WORK INSTRUCTIONS: Every line of the material below that contains the string "crdva" must appear in the answer.

══════

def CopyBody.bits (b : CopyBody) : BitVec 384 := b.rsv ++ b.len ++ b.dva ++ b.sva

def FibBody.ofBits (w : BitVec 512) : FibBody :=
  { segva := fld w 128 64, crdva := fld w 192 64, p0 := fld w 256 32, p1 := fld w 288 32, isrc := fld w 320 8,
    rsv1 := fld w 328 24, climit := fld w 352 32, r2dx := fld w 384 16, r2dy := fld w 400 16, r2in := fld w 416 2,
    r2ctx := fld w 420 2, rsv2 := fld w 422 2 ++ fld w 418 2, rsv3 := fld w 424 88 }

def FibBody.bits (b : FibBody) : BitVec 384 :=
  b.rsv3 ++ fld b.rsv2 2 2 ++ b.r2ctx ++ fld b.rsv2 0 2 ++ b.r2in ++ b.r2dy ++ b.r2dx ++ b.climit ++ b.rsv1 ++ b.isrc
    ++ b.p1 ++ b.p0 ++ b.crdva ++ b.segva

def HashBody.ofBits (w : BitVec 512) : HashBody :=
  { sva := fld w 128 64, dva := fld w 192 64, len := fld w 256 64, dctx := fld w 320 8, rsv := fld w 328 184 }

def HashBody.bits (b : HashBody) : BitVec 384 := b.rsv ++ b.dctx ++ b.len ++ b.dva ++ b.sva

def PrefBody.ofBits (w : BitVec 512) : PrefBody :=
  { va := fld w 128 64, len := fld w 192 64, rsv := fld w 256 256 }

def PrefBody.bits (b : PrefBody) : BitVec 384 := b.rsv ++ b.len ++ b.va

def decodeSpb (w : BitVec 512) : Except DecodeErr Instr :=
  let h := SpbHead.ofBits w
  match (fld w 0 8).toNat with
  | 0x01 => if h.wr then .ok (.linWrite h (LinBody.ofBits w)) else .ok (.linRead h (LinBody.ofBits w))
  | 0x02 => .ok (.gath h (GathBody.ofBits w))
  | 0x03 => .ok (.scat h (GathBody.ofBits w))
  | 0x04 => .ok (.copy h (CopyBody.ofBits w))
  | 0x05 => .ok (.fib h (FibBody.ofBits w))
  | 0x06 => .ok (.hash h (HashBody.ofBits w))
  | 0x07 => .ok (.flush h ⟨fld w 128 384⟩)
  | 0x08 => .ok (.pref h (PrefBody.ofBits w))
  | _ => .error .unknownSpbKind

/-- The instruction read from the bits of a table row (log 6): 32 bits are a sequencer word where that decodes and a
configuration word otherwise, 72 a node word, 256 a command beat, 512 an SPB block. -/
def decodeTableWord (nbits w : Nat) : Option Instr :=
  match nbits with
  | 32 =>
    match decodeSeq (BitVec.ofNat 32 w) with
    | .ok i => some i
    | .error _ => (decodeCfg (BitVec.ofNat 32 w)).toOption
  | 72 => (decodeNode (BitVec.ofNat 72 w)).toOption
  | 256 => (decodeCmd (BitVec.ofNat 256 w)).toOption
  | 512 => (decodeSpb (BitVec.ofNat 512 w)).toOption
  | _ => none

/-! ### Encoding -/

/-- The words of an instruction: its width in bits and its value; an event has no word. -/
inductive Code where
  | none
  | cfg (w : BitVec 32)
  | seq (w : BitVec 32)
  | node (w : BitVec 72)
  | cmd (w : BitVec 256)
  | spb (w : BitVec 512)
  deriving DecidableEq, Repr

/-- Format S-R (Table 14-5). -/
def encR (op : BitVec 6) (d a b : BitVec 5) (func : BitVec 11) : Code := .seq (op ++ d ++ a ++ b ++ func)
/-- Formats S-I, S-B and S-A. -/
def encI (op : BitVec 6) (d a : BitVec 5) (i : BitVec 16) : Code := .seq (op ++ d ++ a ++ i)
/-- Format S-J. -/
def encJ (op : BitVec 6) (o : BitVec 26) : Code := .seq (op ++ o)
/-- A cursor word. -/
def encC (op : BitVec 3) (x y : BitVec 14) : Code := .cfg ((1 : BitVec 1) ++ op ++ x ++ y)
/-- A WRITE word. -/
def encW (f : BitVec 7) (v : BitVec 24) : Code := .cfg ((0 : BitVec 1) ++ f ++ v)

══════

WRITTEN RESPONSE:
  { segva := fld w 128 64, crdva := fld w 192 64, p0 := fld w 256 32, p1 := fld w 288 32, isrc := fld w 320 8,
    ++ b.p1 ++ b.p0 ++ b.crdva ++ b.segva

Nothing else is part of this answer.